Contesting Constructions of Cultural Production in & through Urban Theatre in Rhodesia, c. 1890–1950
Abstract
In this article I attempt to analyse three urban African performances; Nyawo,
the tea party, and Beni. I employ the socio-historical analysis model which
attempts to understand the relationship between the field of cultural production
and the field of power. Historically the ascendancy to power of the bourgeoisie
in Western Europe facilitated the assimilation of its culture and taste by
virtually all of Western civil society. Colonisation in Rhodesia (in its blue print
form) intended to use the same principle of extending English rulership and
influence with the goal of transforming Rhodesia to be like the metropolitan
state in manifesting the nature and will of the English in lifestyle, actions, activities
and culture.1 As evidenced by the nature of these urban African performances,
domination does not necessarily result in absolute collaboration.

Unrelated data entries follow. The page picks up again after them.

/-- A job is held at a translation unit (05 R99, 21 R309): its trap message goes out, by R308's third row whoever
issued it (log 42). -/
def holdJob (s : State) (g : Nat) (j : ReeveJob) (v : Word) : State :=
  let via (i : Nat) : State :=
    let e := endpoint s j.core i
    deviceSend (putReeve s g { j with held := true, trapKernel := if epHere e then 0 else epDom e, trapOut := epHere e }) j.core i j.dom 4091 j.dom g
      (jobTrapWords s j v (decide (i = 254)))
  if (s.getDom j.dom).halted then putReeve s g { j with held := true }
  else if epValid (endpoint s j.core 255) then via 255
  else if epValid (endpoint s j.core 254) then via 254
  else if isTenant j.dom then
    notice (putReeve s g { j with held := true, trapKernel := kernelOf j.dom }) (kernelOf j.dom) 4090
      (8 :: (jobTrapWords s j v false).drop 1)
  else haltDomain (putReeve s g { j with held := true }) j.dom 1 (jobDesignator j)

/-- A job ends FAILED with its first `p` bytes completed (19 R293). -/
def reeveFail (s : State) (g : Nat) (j : ReeveJob) (p : Nat) (c : Cause) : State := reeveFinish (landLate s j p) g j p (some c) false

/-- What stopped a copy at byte `p` (19 R293, 05 R99 R110): a failure, a hold, or a wait for an outside host's line. -/
def copyStopped (s : State) (g : Nat) (j : ReeveJob) (p : Nat) (e : AccErr) : State :=
  match e with
  | .wait pl => putReeve (askBack s pl) g { j with done := p }
  | .fault c v _ => if walkHolds s j c v then holdJob s g { j with done := p } v else reeveFail s g j p c

/-- The units of bytes delivered as messages through MEP of this package (05 R80, 19 R291). -/
def sendUnits (s : State) (j : ReeveJob) : Nat → List Byte → State
  | 0, _ => s
  | n + 1, bs =>
    let (o, s) := makeMsg s j.core (ctlMep j.ctl) j.dom 4091 (wordsOf 7 ((bs.take 64).drop 8))
    sendUnits (route s o) j n (bs.drop 64)

/-- Bodies of consecutive DATA flits for the bytes of job number `n` (29 R388): at most 224 bytes each (log 43). -/
def cutBodies (ing dom ddom n total : Nat) : Nat → Nat → List Byte → List Body
  | 0, _, _ => []
  | m + 1, at0, bs =>
    if bs.isEmpty then []
    else
      let k := min 224 bs.length
      { ing := ing, bytes := bs.take 224, last := decide (at0 + k = total), dom := dom, ddom := ddom, job := some (n, at0 + k) }
        :: cutBodies ing dom ddom n total m (at0 + k) (bs.drop 224)

/-- A message-mode job (19 R291 R293, 30 R396): the units wholly read go out; through a Lanyard port it ends when they are
acknowledged (log 41). -/
def messageJob (s : State) (g : Nat) (j : ReeveJob) : State :=
  let total := bitsOf j.shape 39 0
  let e := endpoint s j.core (ctlMep j.ctl)
  match readLoop j total (total + 1) 0 [] s with
  | (bs, stop, s) =>
    match stop with
    | some (.wait pl) => copyStopped s g j 0 (.wait pl)
    | _ =>
      let units := bs.length / 64
      let held := match stop with
        | some (.fault c v _) => walkHolds s j c v
        | _ => false
      if held then copyStopped s g j 0 (stop.getD (.wait 0))
      else if units ≠ 0 ∧ (!epValid e || portDown s e) then reeveFinish s g j 0 (some .endpoint) false
      else
        let s := if units = 0 then s else injectBefore s j.core (ctlMep j.ctl)
        let s := if units = 0 then s
          else if epPkg e = 0 then sendUnits s j units bs
          else
            let ent := (upto units).foldl (fun w _ => epAdvance w) e
            let bodies := cutBodies (epCore e % 256) j.dom (epDom e) j.serial (64 * units) (units + 1) 0 (bs.take (64 * units))
            (setEndpoint s j.core (ctlMep j.ctl) ent).modPort (epPkg e - 1) fun x => { x with queue := x.queue ++ bodies }
        match stop with
        | some (.fault c _ _) => reeveFinish s g j bs.length (some c) false
        | _ => if units ≠ 0 ∧ epPkg e ≠ 0 then putReeve s g { j with sent := true, port := some (epPkg e - 1) } else reeveFinish s g j total none false

/-- A job's own effect from where it stands (19 R290-R294) (log 12); a fill's destination is tested by steps 1 and 2 of R100
in their order. -/
def reeveRun (s : State) (g : Nat) (j : ReeveJob) : State :=
  let (dk, dest) := jobDest s j
  if j.killed then reeveFail s g j j.done .pageAbsent
  else if ctlMsg j.ctl then messageJob s g j
  else match j.form with
  | .cpypl =>
    match planeCopy s j with
    | (_, _, some e, s) => copyStopped s g j 0 e
    | (n, sat, none, s) => reeveFinish s g j n none sat
  | _ =>
    if j.form = .cpyfill ∧ dest.toNat % optFill j.ctl ≠ 0 then
      reeveFail s g j 0 (if dk = 0 ∧ (engineHigh s dest).isSome then .pageAbsent else .misaligned)
    else
      let total := copySize j.form j.shape j.ctl
      match copyLoop s j dk dest total (total + 1) j.done s with
      | (p, some e, s) => copyStopped s g j p e
      | (p, none, s) => reeveFinish s g j p none false

/-- REEVE_RING_SLOT (19 R291): of the jobs of its core that fill a ring the one accepted first gets the ring's next slot, where
one is free and no landing fills it (log 38); none on a die whose clocks stand still (31 R405). -/
def execReeveRingSlot (eng id : Nat) (s : State) : Host.Outcome State Fault Refusal :=
  .next (match findReeve s eng id with
    | none => s
    | some j =>
      match findRing s j.core (ctlRh j.ctl) with
      | none => s
      | some r =>
        if (s.getDie (dieOf j.core)).stopped || j.running || (s.getCore j.core).evict.isSome || decide (ctlDk j.ctl ≠ 3)
            || !fillTurn s j.core (ctlRh j.ctl) j.serial r then s
        else setStatus (putReeve s eng { j with running := true, slot := some (r.slotOf r.tail) }) j.core false id (statusWord 0 0 false 2))
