-- ==== Sys2Proof/Machine/Control.lean ====
section
/-!
DEFINITION. Control transfer: branches, jumps, hardware loops (11 R185-R190, 13 R218-R223).
-/
namespace Sys2Proof.Machine

/-- A branch that has decided its outcome (13 R218 R219): a taken one to an address with high bits traps at itself. -/
def branchTo (s : State) (taken : Bool) (target : Word) : Eff :=
  if taken && decide (bitsOf target 63 57 ≠ 0) then .trap .pageAbsent target
  else .done s (.branch (if taken then target else s.act.pc + 12)) []

/-- A compare branch (13 R219). -/
def compareBranch (i : Instr) (s : State) (a b : SReg) (off : BitVec 13) (cond : Word → Word → Bool) :
    Host.Outcome State Fault Refusal :=
  issue i s fun s => branchTo s (cond (s.getS a) (s.getS b)) (s.act.pc + 4 * sext13 off)

/-- BEQ (13 R219). -/
def execBeq (a b : SReg) (off : BitVec 13) (s : State) : Host.Outcome State Fault Refusal :=
  compareBranch (.beq a b off) s a b off fun x y => decide (x = y)
/-- BNE (13 R219). -/
def execBne (a b : SReg) (off : BitVec 13) (s : State) : Host.Outcome State Fault Refusal :=
  compareBranch (.bne a b off) s a b off fun x y => decide (x ≠ y)
/-- BLT (13 R219). -/
def execBlt (a b : SReg) (off : BitVec 13) (s : State) : Host.Outcome State Fault Refusal :=
  compareBranch (.blt a b off) s a b off fun x y => x.slt y
/-- BGE (13 R219). -/
def execBge (a b : SReg) (off : BitVec 13) (s : State) : Host.Outcome State Fault Refusal :=
  compareBranch (.bge a b off) s a b off fun x y => !x.slt y
/-- BLTN (13 R219). -/
def execBltn (a b : SReg) (off : BitVec 13) (s : State) : Host.Outcome State Fault Refusal :=
  compareBranch (.bltn a b off) s a b off fun x y => x.ult y
/-- BGEN (13 R219). -/
def execBgen (a b : SReg) (off : BitVec 13) (s : State) : Host.Outcome State Fault Refusal :=
  compareBranch (.bgen a b off) s a b off fun x y => !x.ult y

/-- BP with a condition on the predicate (13 R220). -/
def predBranch (i : Instr) (s : State) (p : PNum) (off : BitVec 13) (cond : BitVec 32 → Bool) :
    Host.Outcome State Fault Refusal :=
  issue i s fun s => branchTo s (cond (s.getP p)) (s.act.pc + 4 * sext13 off)

/-- BP.ANY (13 R220). -/
def execBpAny (p : PNum) (off : BitVec 13) (s : State) : Host.Outcome State Fault Refusal :=
  predBranch (.bpAny p off) s p off fun x => decide (x ≠ 0)
/-- BP.ALL (13 R220). -/
def execBpAll (p : PNum) (off : BitVec 13) (s : State) : Host.Outcome State Fault Refusal :=
  predBranch (.bpAll p off) s p off fun x => decide (x = BitVec.allOnes 32)
/-- BP.NONE (13 R220). -/
def execBpNone (p : PNum) (off : BitVec 13) (s : State) : Host.Outcome State Fault Refusal :=
  predBranch (.bpNone p off) s p off fun x => decide (x = 0)

/-- J (13 R221). -/
def execJ (d : SReg) (off : BitVec 19) (s : State) : Host.Outcome State Fault Refusal :=
  issue (.j d off) s fun s => branchTo (s.setS d (s.act.pc + 12)) true (s.act.pc + 4 * sext19 off)

/-- JR (13 R222). -/
def execJr (d a : SReg) (imm : BitVec 13) (s : State) : Host.Outcome State Fault Refusal :=
  issue (.jr d a imm) s fun s =>
    let t := s.getS a + 4 * sext13 imm
    if bitsOf t 63 57 ≠ 0 then .trap .pageAbsent t
    else if bitsOf t 1 0 ≠ 0 then .trap .misaligned t
    else .done (s.setS d (s.act.pc + 12)) (.branch t) []

/-- LOOP and LOOPI with their count (11 R188). The tests are of the exact addresses; LS and LE keep their 57 bits (00 R8, 11
R182). -/
def armLoop (s : State) (lvl : Bool) (n : Word) (len : BitVec 13) : Eff :=
  let r := s.act.regs
  let start := s.act.pc + 4
  let last := s.act.pc + 4 * len.setWidth 64
  if r.lc0 ≠ 0 ∨ (lvl ∧ r.lc1 ≠ 0) ∨ (!lvl ∧ r.lc1 ≠ 0 ∧ (start.ult r.ls1 ∨ r.le1.ult last)) then
    .trap .loopNest (boolWord' lvl)
  else if n = 0 then .done s (.goto (last + 4)) []
  else if lvl then .done (s.modRegs fun r => { r with lc1 := n, ls1 := pcBits start, le1 := pcBits last }) (.goto start) []
  else .done (s.modRegs fun r => { r with lc0 := n, ls0 := pcBits start, le0 := pcBits last }) (.goto start) []
where
  /-- The level as EVAL holds it (13 R223). -/
  boolWord' (b : Bool) : Word := if b then 1 else 0

/-- LOOP (11 R188, 13 R223). -/
def execLoop (lvl : Bool) (a : SReg) (len : BitVec 13) (s : State) : Host.Outcome State Fault Refusal :=
  issue (.loop lvl a len) s fun s => armLoop s lvl ((s.getS a).setWidth 32 |>.setWidth 64) len

/-- LOOPI (11 R188, 13 R223). -/
def execLoopi (lvl : Bool) (count : BitVec 11) (len : BitVec 13) (s : State) : Host.Outcome State Fault Refusal :=
  issue (.loopi lvl count len) s fun s => armLoop s lvl (count.setWidth 64) len

end Sys2Proof.Machine
end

Rhodesian discourse was both collaborated with and resisted by African
cultural producers. I look at this element of collaboration and resistance
through Ranajit Guha’s (1997) frame of the articulation of power where
domination implies subordination. In the case of colonial administrations,
coercion seems to outweigh persuasion in the articulation of domination
thereby denying absolute assimilation of colonial culture by Africans as was the
case of civil society in Western Europe.